• [Task instructions]: When you find the word "positions" in a line of the entries, please copy the whole line.
═════ Source material
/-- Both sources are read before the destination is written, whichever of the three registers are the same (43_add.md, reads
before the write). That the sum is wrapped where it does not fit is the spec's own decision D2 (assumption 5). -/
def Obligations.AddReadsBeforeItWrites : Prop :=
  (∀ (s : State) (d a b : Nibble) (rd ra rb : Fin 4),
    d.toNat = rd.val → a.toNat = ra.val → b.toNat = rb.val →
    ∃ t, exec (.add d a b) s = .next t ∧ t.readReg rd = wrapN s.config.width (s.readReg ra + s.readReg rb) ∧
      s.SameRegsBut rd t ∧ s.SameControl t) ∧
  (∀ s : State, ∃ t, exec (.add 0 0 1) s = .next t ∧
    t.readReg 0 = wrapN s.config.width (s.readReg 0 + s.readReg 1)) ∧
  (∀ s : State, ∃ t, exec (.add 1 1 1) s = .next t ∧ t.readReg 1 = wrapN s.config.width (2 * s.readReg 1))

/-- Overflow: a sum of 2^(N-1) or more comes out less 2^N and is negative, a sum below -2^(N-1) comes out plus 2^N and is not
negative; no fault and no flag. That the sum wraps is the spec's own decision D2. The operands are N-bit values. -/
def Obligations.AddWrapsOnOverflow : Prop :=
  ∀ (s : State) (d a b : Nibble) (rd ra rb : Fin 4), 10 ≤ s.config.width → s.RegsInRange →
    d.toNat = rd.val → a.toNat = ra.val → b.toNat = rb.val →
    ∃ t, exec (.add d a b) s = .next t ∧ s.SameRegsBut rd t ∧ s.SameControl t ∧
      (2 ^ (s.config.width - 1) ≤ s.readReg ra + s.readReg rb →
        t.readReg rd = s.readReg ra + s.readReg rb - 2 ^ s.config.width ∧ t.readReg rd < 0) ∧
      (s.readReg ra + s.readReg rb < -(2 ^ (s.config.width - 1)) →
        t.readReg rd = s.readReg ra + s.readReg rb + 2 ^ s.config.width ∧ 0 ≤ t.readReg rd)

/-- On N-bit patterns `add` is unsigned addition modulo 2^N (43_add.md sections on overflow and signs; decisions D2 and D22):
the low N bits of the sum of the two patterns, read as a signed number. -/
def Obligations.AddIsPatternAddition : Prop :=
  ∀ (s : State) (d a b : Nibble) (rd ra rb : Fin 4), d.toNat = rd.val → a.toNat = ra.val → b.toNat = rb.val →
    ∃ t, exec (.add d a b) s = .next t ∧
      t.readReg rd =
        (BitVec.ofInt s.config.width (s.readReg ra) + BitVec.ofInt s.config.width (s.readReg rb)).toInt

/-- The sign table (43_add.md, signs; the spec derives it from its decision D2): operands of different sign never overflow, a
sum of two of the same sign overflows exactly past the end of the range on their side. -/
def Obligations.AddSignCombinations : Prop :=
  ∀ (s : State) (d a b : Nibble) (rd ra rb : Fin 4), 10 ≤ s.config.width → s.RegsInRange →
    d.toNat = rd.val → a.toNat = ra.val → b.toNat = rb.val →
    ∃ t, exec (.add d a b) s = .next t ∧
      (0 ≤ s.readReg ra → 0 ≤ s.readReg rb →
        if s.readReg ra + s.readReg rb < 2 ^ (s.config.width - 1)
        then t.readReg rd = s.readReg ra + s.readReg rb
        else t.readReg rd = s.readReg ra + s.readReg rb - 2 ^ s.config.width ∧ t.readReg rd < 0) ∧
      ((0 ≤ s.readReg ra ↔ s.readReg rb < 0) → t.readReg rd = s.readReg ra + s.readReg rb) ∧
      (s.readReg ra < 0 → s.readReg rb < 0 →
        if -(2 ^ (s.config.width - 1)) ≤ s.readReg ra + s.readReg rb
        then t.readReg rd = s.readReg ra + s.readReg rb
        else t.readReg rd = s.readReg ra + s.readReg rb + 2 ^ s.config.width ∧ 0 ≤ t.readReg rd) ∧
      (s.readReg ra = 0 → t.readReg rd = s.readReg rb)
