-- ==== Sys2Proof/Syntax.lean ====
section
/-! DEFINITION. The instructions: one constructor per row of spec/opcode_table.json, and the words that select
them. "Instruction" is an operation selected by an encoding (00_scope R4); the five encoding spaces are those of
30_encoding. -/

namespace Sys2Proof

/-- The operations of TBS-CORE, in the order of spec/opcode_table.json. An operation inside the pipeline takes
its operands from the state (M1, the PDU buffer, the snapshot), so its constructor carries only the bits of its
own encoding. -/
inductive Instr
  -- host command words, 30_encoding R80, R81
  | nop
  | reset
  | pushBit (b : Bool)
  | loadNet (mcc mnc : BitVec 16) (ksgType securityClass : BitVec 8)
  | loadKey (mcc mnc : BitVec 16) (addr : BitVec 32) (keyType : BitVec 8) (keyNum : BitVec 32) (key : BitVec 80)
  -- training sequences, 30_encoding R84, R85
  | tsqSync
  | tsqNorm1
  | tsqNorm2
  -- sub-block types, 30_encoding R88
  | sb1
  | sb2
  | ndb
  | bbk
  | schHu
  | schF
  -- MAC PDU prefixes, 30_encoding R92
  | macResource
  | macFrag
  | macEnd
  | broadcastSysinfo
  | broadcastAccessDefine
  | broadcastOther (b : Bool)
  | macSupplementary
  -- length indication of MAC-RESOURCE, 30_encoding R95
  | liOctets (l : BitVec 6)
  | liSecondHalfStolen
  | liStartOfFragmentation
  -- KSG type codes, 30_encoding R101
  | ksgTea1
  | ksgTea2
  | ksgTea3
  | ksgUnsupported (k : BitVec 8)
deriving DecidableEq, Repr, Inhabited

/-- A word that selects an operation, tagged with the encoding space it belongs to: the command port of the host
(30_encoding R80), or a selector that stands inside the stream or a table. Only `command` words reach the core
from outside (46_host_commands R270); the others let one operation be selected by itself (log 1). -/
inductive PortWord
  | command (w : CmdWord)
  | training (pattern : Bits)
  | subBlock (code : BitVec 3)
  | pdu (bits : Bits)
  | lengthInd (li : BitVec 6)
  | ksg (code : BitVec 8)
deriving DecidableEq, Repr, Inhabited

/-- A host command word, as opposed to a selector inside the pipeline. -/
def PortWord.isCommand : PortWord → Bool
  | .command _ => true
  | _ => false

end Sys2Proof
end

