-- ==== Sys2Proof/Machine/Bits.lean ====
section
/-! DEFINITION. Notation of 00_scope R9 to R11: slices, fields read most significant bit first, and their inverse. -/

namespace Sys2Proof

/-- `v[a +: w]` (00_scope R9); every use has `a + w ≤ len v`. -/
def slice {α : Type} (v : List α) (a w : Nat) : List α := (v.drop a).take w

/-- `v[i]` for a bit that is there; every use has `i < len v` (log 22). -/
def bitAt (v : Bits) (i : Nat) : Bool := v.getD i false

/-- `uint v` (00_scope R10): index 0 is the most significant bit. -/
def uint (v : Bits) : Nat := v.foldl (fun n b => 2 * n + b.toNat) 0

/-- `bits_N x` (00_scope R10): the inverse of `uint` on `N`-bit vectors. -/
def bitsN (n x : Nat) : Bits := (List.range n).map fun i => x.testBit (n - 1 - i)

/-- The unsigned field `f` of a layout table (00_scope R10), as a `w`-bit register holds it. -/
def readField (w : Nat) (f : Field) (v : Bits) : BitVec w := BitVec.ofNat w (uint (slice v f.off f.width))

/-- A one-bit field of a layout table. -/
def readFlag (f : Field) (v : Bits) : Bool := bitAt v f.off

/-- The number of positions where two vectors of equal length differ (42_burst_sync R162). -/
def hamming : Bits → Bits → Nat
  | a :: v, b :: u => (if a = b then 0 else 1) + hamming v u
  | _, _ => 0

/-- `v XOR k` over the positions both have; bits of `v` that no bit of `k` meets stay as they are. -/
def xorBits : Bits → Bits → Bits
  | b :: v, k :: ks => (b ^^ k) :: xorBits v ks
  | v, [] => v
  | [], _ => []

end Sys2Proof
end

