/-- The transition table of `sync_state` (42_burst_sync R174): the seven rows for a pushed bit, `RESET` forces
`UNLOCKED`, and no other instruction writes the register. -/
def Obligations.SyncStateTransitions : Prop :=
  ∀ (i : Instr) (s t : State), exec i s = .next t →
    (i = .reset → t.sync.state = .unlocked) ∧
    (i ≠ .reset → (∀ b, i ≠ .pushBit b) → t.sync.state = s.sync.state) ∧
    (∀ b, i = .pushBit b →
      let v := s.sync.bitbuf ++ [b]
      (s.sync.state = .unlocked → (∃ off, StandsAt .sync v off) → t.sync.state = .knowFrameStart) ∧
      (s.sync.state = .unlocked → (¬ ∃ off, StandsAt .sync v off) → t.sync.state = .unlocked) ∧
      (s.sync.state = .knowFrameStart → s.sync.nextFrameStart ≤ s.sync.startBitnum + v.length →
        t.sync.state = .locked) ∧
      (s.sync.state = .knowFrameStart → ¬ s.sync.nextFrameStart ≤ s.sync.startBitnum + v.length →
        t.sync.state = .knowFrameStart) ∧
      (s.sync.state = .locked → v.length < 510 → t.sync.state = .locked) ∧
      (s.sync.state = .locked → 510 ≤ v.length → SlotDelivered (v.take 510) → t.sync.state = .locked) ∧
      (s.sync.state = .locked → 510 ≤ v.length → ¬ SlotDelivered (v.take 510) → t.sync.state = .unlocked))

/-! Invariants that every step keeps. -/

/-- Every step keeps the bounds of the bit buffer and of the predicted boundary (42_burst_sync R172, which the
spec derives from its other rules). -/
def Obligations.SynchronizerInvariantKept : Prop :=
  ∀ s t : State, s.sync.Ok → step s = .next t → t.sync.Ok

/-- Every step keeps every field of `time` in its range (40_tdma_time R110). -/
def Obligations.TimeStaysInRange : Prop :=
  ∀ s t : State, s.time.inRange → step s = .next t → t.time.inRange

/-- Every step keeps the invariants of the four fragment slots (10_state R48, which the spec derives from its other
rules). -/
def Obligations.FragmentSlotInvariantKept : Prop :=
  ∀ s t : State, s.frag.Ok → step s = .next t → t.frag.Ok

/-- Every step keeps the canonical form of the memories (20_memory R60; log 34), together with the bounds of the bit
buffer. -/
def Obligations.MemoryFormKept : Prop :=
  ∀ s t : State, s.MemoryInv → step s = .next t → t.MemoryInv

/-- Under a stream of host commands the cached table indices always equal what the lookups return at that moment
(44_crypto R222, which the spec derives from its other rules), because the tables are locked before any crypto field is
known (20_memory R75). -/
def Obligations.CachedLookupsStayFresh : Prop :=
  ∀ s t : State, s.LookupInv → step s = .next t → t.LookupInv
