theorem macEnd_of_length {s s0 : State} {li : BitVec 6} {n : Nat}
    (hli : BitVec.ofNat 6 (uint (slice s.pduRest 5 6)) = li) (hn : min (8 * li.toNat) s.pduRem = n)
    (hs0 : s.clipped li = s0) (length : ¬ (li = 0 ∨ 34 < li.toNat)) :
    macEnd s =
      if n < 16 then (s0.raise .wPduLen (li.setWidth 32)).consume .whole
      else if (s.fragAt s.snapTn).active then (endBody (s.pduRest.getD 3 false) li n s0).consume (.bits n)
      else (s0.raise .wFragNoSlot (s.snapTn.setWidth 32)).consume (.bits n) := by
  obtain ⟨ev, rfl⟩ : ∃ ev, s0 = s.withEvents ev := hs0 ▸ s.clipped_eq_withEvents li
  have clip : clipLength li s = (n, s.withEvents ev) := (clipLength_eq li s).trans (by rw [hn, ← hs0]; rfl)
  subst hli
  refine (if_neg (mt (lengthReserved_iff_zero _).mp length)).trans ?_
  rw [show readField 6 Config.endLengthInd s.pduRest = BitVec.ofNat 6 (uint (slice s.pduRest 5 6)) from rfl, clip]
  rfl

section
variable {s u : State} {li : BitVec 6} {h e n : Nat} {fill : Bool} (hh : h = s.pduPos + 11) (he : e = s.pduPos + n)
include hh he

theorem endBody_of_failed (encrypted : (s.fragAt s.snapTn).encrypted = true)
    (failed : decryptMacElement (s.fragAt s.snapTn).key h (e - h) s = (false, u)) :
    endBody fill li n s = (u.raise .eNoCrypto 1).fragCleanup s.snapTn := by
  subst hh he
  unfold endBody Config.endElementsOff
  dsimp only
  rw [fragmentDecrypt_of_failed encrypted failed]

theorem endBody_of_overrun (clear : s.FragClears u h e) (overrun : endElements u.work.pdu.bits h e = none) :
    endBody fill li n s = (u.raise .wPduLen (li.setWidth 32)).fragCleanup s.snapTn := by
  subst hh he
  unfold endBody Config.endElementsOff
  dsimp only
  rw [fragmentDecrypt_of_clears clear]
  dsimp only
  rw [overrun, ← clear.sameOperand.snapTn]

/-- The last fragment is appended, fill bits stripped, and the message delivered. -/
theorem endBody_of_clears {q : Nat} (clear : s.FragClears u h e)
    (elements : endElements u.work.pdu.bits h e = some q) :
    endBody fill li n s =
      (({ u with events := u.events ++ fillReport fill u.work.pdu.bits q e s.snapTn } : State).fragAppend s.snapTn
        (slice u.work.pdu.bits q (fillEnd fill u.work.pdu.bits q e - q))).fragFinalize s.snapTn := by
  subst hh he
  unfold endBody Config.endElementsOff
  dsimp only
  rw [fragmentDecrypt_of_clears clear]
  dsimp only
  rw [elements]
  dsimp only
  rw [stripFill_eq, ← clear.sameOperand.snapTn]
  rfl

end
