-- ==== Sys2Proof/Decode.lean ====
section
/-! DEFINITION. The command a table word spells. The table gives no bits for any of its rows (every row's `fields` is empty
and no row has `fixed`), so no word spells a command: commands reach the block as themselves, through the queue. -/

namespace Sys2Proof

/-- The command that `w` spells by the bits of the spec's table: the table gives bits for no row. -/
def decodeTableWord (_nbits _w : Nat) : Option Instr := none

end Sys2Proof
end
══════════
• [Response]:
/-- The number of positions where two vectors of equal length differ (42_burst_sync R162). -/
/-- `v XOR k` over the positions both have; bits of `v` that no bit of `k` meets stay as they are. -/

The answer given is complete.